## What you should do
Once the line containing "else maxAbs r" is found in the records below, return it and each following line exactly, up to and including the line containing "def ef8Pattern (bs", and nothing else.

(Saved data entries)
-- ==== Sys2Proof/Machine/Blocks.lean ====
section
/-!
DEFINITION. Block records and EF8 rows (R112 to R118), and exact sums of products (R121).
-/
namespace Sys2Proof.Machine

/-! ## Block records (R112 to R114) -/

/-- The width of a block format's elements: HF8A 8, HF6 6, HF4 4. -/
def blockBytes (fmt : Nat) : Nat := 1 + 4 * fmtWidth fmt

/-- An element under a scale byte (R114). -/
def scaledElem (scale : Nat) (x : Num) : Num :=
  if scale = 0xFF then .nan false
  else if scale = 0 then .fin false 0 0
  else
    match x with
    | .fin n m e => .fin n (m * (2 + scale % 2)) (e + (scale / 2 : Nat) - 64)
    | y => y

/-- Element `i` of a block record in `fmt`. -/
def blockElem (fmt x i : Nat) : Num := scaledElem (x % 256) (decodeFloat fmt (elemOf (fmtWidth fmt) (x / 256) i))

/-- The greatest finite value of a format. -/
def fmtTop (fmt : Nat) : Num := decodeFloat fmt (fmtMax fmt)

/-- |x|. -/
def absNum : Num → Num
  | .fin _ m e => .fin false m e
  | .inf _ => .inf false
  | x => x

/-- The greatest magnitude of a list of finite numbers. -/
def maxAbs : List Num → Num
  | [] => .fin false 0 0
  | x :: r => if cmpNum (maxAbs r) (absNum x) < 0 then absNum x else maxAbs r

/-- The least code from `c` on, of `k` of them, whose scale holds the magnitude, or 0xFE (R113). -/
def leastScale (fmt : Nat) (a : Num) : Nat → Nat → Nat
  | 0, _ => 0xFE
  | k + 1, c => if cmpNum a (scaledElem c (fmtTop fmt)) ≤ 0 then c else leastScale fmt a k (c + 1)

/-- x / s(code) rounded once, RNE. -/
def blockRound (fmt code : Nat) (x : Num) : Nat :=
  match x with
  | .fin n m e => (roundFloat fmt 0 n (quotient m (2 + code % 2) 80) (e - (code / 2 : Nat) + 64 - 81)).1
  | _ => 0

/-- A block record of 32 values (R113). -/
def encodeBlock (fmt : Nat) (xs : List Num) : Nat :=
  if xs.any (fun x => x.isNaN || x.isInf) then 0xFF
  else if xs.all (·.isZero) then 0
  else
    let code := leastScale fmt (maxAbs xs) 254 1
    code + 256 * ofElems (fmtWidth fmt) (xs.map (blockRound fmt code))

/-! ## EF8 (R115 to R118) -/

/-- The bits of a byte, most significant first. -/
def byteBits (b : Byte) : List Bool := (List.range 8).map (fun i => b.getLsbD (7 - i))

/-- A number from bits, most significant first. -/
def ofBits (l : List Bool) : Nat := l.foldl (fun n b => 2 * n + b2n b) 0

/-- An exponent token (R116): the exponent, and the bits after it. -/
def token (mode : Nat) (l : List Bool) : Option (Int × List Bool) :=
  match l with
  | false :: r => some (mode, r)
  | true :: false :: false :: r => some ((mode : Int) + 1, r)
  | true :: false :: true :: r => some ((mode : Int) - 1, r)
  | true :: true :: false :: false :: r => some ((mode : Int) + 2, r)
  | true :: true :: false :: true :: r => some ((mode : Int) - 2, r)
  | true :: true :: true :: r => if r.length < 4 then none else some ((ofBits (r.take 4) : Nat), r.drop 4)
  | _ => none

/-- `n` tokens: their exponents, each 0 to 15, and the bits after them (R118). -/
def tokens (mode : Nat) : Nat → List Bool → Option (List Nat × List Bool)
  | 0, l => some ([], l)
  | n + 1, l =>
    match token mode l with
    | none => none
    | some (e, r) =>
      if e < 0 || 15 < e then none
      else (tokens mode n r).map (fun (es, q) => (e.toNat :: es, q))

/-- Element `i` of a coded block with exponent `e`: its HF8A pattern (R115). -/
def ef8Pattern (bs : List Byte) (i e : Nat) : Nat :=
  let nib := (bs.getD (2 + i / 2) 0).toNat / 2 ^ (4 * (i % 2)) % 16
  nib / 8 * 128 + e * 8 + nib % 8

/-- A coded block's elements; nothing where it breaks R118. -/
def ef8Coded (bs : List Byte) : Option (List Num) :=
  let mode := (bs.getD 1 0).toNat
  if bs.length < 22 || 32 < bs.length || mode % 16 != 0 then none
  else
    match tokens (mode / 16) 32 ((bs.drop 18).flatMap byteBits) with
    | none => none
    | some (es, rest) =>
      if 8 ≤ rest.length || rest.any (· == true) then none
      else some (es.mapIdx (fun i e => scaledElem (bs.getD 0 0).toNat (decodeFloat 6 (ef8Pattern bs i e))))

/-- The elements of a block whose entry in the length vector is `entry` (R117, R118). -/
def ef8Block (entry : Nat) (bs : List Byte) : Option (List Num) :=
  if 128 ≤ entry then
    (if entry % 128 = 33 then some ((List.range 32).map (blockElem 6 (ofBytesLE bs))) else none)
  else ef8Coded bs

/-- The length of a block. -/
def ef8Len (entry : Nat) : Nat := entry % 128

/-- The entry of a block has a length that R118 allows: 33 bytes raw, 22 to 32 coded. -/
def ef8LenOk (entry : Nat) : Bool :=
  if 128 ≤ entry then decide (ef8Len entry = 33) else decide (22 ≤ ef8Len entry) && decide (ef8Len entry ≤ 32)

/-- The offset of block `b` within its row. -/
def ef8Offset (lens : List Byte) (b : Nat) : Nat := 32 + ((lens.take b).map (fun x => ef8Len x.toNat)).sum

/-! ## Exact products and sums (R121) -/

/-- a × b, exact. -/
def mulExact (a b : Num) : Num :=
  match a, b with
  | .nan _, _ => .nan false
  | _, .nan _ => .nan false
  | .fin na ma ea, .fin nb mb eb => .fin (na != nb) (ma * mb) (ea + eb)
  | x, y => if x.isZero || y.isZero then .nan false else .inf (x.neg != y.neg)

/-- a + b, exact. -/
def addExact (a b : Num) : Num :=
  match a, b with
  | .nan _, _ => .nan false
  | _, .nan _ => .nan false
  | .fin na ma ea, .fin nb mb eb =>
    let z := scaled na ma ea (min ea eb) + scaled nb mb eb (min ea eb)
    .fin (decide (z < 0)) z.natAbs (min ea eb)
  | .inf n, .inf m => if n = m then .inf n else .nan false
  | .inf n, _ => .inf n
  | _, .inf n => .inf n

/-- The exact sum of products. -/
def dotExact : List Num → List Num → Num
  | a :: as, b :: bs => addExact (mulExact a b) (dotExact as bs)
  | _, _ => .fin false 0 0

/-- A sum added to a floating accumulator element, rounded once (R120, R121). -/
def accumulate (a : AccElem) (x : Num) : AccElem :=
  match addExact (accNum a) x with
  | .nan _ => accNaN
  | .inf n => accInf n
  | .fin n m e => accStore (if n then -(m : Int) else (m : Int)) e

/-- An integer added to an integer element, modulo 2^80 (R121). -/
def accumulateInt (a : AccElem) (x : Num) : AccElem :=
  match x with
  | .fin n m e => ⟨a.s + BitVec.ofInt 80 (scaled n m e 0), 0⟩
  | _ => a

/-- An integer element as a number. -/
def accIntNum (a : AccElem) : Num := .fin (decide (a.s.toInt < 0)) a.s.toInt.natAbs 0

end Sys2Proof.Machine
end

## Task solution
  | x :: r => if cmpNum (maxAbs r) (absNum x) < 0 then absNum x else maxAbs r

/-- The least code from `c` on, of `k` of them, whose scale holds the magnitude, or 0xFE (R113). -/
def leastScale (fmt : Nat) (a : Num) : Nat → Nat → Nat
  | 0, _ => 0xFE
  | k + 1, c => if cmpNum a (scaledElem c (fmtTop fmt)) ≤ 0 then c else leastScale fmt a k (c + 1)

/-- x / s(code) rounded once, RNE. -/
def blockRound (fmt code : Nat) (x : Num) : Nat :=
  match x with
  | .fin n m e => (roundFloat fmt 0 n (quotient m (2 + code % 2) 80) (e - (code / 2 : Nat) + 64 - 81)).1
  | _ => 0

/-- A block record of 32 values (R113). -/
def encodeBlock (fmt : Nat) (xs : List Num) : Nat :=
  if xs.any (fun x => x.isNaN || x.isInf) then 0xFF
  else if xs.all (·.isZero) then 0
  else
    let code := leastScale fmt (maxAbs xs) 254 1
    code + 256 * ofElems (fmtWidth fmt) (xs.map (blockRound fmt code))

/-! ## EF8 (R115 to R118) -/

/-- The bits of a byte, most significant first. -/
def byteBits (b : Byte) : List Bool := (List.range 8).map (fun i => b.getLsbD (7 - i))

/-- A number from bits, most significant first. -/
def ofBits (l : List Bool) : Nat := l.foldl (fun n b => 2 * n + b2n b) 0

/-- An exponent token (R116): the exponent, and the bits after it. -/
def token (mode : Nat) (l : List Bool) : Option (Int × List Bool) :=
  match l with
  | false :: r => some (mode, r)
  | true :: false :: false :: r => some ((mode : Int) + 1, r)
  | true :: false :: true :: r => some ((mode : Int) - 1, r)
  | true :: true :: false :: false :: r => some ((mode : Int) + 2, r)
  | true :: true :: false :: true :: r => some ((mode : Int) - 2, r)
  | true :: true :: true :: r => if r.length < 4 then none else some ((ofBits (r.take 4) : Nat), r.drop 4)
  | _ => none

/-- `n` tokens: their exponents, each 0 to 15, and the bits after them (R118). -/
def tokens (mode : Nat) : Nat → List Bool → Option (List Nat × List Bool)
  | 0, l => some ([], l)
  | n + 1, l =>
    match token mode l with
    | none => none
    | some (e, r) =>
      if e < 0 || 15 < e then none
      else (tokens mode n r).map (fun (es, q) => (e.toNat :: es, q))

/-- Element `i` of a coded block with exponent `e`: its HF8A pattern (R115). -/
def ef8Pattern (bs : List Byte) (i e : Nat) : Nat :=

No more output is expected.